[THE PROBLEM] Write the listing below out again exactly, though only as far as the line with "0 (R148). -/", which is included.
+===+
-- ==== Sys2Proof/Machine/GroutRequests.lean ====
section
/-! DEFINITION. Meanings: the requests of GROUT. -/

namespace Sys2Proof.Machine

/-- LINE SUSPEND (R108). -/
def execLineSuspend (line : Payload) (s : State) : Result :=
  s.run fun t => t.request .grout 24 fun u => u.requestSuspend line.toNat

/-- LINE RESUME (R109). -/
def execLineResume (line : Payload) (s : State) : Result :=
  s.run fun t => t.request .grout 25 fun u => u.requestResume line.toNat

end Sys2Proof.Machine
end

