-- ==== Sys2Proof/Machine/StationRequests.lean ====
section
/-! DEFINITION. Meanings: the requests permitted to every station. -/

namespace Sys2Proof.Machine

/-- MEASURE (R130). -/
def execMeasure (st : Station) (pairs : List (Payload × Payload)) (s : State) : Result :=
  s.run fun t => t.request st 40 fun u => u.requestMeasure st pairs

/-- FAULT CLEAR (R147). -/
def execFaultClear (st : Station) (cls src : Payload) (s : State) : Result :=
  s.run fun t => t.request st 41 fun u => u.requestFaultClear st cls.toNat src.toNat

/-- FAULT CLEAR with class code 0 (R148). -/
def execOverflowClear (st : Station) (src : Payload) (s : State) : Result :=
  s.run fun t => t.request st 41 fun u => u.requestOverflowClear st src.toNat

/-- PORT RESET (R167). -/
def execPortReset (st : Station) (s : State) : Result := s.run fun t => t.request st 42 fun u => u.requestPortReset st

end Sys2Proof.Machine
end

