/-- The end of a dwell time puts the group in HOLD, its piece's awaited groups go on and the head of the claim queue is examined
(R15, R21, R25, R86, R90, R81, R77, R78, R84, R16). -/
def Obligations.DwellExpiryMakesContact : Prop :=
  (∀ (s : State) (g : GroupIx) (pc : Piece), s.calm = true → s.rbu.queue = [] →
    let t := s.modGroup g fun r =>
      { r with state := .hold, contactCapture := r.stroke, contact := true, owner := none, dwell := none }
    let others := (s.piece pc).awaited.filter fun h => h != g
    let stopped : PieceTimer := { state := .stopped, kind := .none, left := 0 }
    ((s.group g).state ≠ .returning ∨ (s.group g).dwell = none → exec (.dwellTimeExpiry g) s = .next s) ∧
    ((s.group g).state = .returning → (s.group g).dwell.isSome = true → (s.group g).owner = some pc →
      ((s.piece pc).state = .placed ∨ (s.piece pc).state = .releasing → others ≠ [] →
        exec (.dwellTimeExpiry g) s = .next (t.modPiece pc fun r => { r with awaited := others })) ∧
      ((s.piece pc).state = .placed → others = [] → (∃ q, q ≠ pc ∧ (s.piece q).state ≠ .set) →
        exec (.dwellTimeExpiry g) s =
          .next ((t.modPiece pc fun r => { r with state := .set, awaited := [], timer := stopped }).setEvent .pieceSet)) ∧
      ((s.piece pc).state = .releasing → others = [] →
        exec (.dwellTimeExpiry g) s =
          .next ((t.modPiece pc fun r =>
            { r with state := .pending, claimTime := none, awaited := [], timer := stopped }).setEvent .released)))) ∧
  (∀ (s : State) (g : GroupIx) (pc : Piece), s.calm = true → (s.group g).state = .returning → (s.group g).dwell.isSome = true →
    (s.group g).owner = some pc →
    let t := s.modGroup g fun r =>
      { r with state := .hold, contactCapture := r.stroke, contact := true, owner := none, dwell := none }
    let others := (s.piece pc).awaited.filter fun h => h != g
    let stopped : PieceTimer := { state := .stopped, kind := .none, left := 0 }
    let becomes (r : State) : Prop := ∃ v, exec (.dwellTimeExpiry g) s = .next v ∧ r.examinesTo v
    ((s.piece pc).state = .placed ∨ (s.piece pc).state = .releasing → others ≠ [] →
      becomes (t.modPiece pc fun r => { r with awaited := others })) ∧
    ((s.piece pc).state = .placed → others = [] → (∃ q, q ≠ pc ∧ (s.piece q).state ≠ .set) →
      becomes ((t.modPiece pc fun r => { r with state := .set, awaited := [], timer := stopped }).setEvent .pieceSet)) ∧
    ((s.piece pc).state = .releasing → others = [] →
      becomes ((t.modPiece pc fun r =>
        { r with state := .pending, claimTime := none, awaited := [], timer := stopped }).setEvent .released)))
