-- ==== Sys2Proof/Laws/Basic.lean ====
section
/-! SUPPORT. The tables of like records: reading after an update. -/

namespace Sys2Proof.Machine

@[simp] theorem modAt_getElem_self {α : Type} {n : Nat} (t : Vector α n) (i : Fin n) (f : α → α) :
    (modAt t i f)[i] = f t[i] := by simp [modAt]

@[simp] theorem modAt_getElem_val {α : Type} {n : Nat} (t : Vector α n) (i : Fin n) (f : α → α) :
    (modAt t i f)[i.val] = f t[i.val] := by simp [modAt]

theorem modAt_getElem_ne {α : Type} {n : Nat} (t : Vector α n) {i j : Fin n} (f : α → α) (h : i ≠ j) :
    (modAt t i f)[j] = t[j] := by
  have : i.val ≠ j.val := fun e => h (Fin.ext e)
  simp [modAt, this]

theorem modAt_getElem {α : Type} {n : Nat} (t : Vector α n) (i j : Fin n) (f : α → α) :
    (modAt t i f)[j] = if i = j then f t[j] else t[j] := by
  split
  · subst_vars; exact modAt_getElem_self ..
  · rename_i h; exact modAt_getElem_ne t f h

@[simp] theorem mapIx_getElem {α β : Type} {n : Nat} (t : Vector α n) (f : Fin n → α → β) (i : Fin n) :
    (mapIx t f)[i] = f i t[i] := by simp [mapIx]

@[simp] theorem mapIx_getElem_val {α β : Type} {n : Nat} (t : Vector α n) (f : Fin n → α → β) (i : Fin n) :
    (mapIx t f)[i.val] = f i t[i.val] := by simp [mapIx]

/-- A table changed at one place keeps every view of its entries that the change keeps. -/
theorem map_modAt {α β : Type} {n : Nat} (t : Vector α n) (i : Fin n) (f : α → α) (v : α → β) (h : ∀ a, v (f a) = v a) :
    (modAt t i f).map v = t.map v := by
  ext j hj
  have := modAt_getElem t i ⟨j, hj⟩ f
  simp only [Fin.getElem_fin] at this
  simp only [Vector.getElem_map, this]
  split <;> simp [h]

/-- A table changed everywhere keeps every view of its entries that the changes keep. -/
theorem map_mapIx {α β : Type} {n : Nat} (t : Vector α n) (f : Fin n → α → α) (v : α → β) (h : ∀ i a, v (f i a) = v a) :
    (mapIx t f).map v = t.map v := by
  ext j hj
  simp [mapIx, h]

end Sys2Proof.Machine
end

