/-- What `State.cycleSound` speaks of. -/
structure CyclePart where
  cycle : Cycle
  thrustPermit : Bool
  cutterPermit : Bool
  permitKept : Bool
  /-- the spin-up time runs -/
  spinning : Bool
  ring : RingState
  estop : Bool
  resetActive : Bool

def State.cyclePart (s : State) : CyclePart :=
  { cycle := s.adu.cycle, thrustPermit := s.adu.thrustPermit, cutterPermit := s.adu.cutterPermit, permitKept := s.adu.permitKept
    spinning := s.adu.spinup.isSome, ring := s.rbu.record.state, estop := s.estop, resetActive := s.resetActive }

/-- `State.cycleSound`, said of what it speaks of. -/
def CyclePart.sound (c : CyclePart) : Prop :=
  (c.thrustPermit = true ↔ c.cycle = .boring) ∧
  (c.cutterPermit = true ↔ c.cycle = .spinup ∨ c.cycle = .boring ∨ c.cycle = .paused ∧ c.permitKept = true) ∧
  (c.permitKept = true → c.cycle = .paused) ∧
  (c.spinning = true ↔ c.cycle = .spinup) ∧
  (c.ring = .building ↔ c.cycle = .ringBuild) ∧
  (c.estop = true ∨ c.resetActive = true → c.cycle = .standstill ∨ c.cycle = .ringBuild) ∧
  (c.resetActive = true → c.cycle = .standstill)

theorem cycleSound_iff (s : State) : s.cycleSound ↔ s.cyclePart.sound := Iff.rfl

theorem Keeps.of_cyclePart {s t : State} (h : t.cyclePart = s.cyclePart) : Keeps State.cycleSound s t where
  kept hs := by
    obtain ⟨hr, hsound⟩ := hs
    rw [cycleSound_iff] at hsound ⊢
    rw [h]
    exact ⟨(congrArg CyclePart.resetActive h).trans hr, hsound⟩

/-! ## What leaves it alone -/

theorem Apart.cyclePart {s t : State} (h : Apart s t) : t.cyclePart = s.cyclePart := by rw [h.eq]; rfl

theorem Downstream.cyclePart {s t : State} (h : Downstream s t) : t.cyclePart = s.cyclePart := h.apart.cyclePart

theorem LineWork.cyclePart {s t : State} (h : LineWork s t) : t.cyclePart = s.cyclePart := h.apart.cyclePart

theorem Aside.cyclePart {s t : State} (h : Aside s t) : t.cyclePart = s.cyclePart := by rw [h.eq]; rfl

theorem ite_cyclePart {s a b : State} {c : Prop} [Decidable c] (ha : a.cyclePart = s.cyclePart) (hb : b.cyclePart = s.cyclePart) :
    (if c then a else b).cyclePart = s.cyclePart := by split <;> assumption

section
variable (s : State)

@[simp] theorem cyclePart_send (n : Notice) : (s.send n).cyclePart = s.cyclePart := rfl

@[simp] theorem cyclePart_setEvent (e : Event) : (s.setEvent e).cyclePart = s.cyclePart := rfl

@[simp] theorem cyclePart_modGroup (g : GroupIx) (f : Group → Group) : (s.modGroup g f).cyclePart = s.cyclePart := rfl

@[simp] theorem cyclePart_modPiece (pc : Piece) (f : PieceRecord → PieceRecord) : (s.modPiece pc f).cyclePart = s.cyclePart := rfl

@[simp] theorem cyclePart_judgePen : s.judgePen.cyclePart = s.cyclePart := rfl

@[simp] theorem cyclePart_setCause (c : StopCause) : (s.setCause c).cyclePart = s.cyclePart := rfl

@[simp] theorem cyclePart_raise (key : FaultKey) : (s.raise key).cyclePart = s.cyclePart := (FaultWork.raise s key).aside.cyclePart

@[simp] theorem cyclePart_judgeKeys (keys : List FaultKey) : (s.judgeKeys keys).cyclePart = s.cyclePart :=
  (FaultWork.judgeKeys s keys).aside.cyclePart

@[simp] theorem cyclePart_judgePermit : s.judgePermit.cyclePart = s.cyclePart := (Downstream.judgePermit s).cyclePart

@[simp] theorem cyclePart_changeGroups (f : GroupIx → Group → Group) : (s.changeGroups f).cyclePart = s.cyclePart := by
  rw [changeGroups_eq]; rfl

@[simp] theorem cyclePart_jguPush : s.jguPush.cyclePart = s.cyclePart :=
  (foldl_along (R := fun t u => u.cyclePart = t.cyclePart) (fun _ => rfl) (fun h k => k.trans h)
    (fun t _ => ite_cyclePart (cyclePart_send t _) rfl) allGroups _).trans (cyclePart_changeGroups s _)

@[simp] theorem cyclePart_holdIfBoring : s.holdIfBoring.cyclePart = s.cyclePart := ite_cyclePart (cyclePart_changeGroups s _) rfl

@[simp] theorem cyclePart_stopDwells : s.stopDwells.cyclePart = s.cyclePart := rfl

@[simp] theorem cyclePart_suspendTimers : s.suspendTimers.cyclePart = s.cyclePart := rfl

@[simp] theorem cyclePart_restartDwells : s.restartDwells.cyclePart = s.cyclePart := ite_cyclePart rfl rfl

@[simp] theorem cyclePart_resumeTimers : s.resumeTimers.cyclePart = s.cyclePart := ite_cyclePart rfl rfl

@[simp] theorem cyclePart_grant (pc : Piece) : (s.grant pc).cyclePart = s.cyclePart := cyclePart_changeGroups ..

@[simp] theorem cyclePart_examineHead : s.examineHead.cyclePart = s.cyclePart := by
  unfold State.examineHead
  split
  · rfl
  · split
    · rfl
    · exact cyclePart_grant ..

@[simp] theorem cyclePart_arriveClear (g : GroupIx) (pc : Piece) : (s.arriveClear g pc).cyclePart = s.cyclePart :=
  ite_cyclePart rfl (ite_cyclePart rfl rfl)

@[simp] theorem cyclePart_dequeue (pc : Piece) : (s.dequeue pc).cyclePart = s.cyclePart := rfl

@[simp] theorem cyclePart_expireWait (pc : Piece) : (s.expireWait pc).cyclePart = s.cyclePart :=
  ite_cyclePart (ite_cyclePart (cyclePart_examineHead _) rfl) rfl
+===+
[RESPONSE BOX]
-- ==== Sys2Proof/Machine/GroutRequests.lean ====
section
/-! DEFINITION. Meanings: the requests of GROUT. -/

namespace Sys2Proof.Machine

/-- LINE SUSPEND (R108). -/
def execLineSuspend (line : Payload) (s : State) : Result :=
  s.run fun t => t.request .grout 24 fun u => u.requestSuspend line.toNat

/-- LINE RESUME (R109). -/
def execLineResume (line : Payload) (s : State) : Result :=
  s.run fun t => t.request .grout 25 fun u => u.requestResume line.toNat

end Sys2Proof.Machine
end

-- ==== Sys2Proof/Machine/StationRequests.lean ====
section
/-! DEFINITION. Meanings: the requests permitted to every station. -/

namespace Sys2Proof.Machine

/-- MEASURE (R130). -/
def execMeasure (st : Station) (pairs : List (Payload × Payload)) (s : State) : Result :=
  s.run fun t => t.request st 40 fun u => u.requestMeasure st pairs

/-- FAULT CLEAR (R147). -/
def execFaultClear (st : Station) (cls src : Payload) (s : State) : Result :=
  s.run fun t => t.request st 41 fun u => u.requestFaultClear st cls.toNat src.toNat

/-- FAULT CLEAR with class code 0 (R148). -/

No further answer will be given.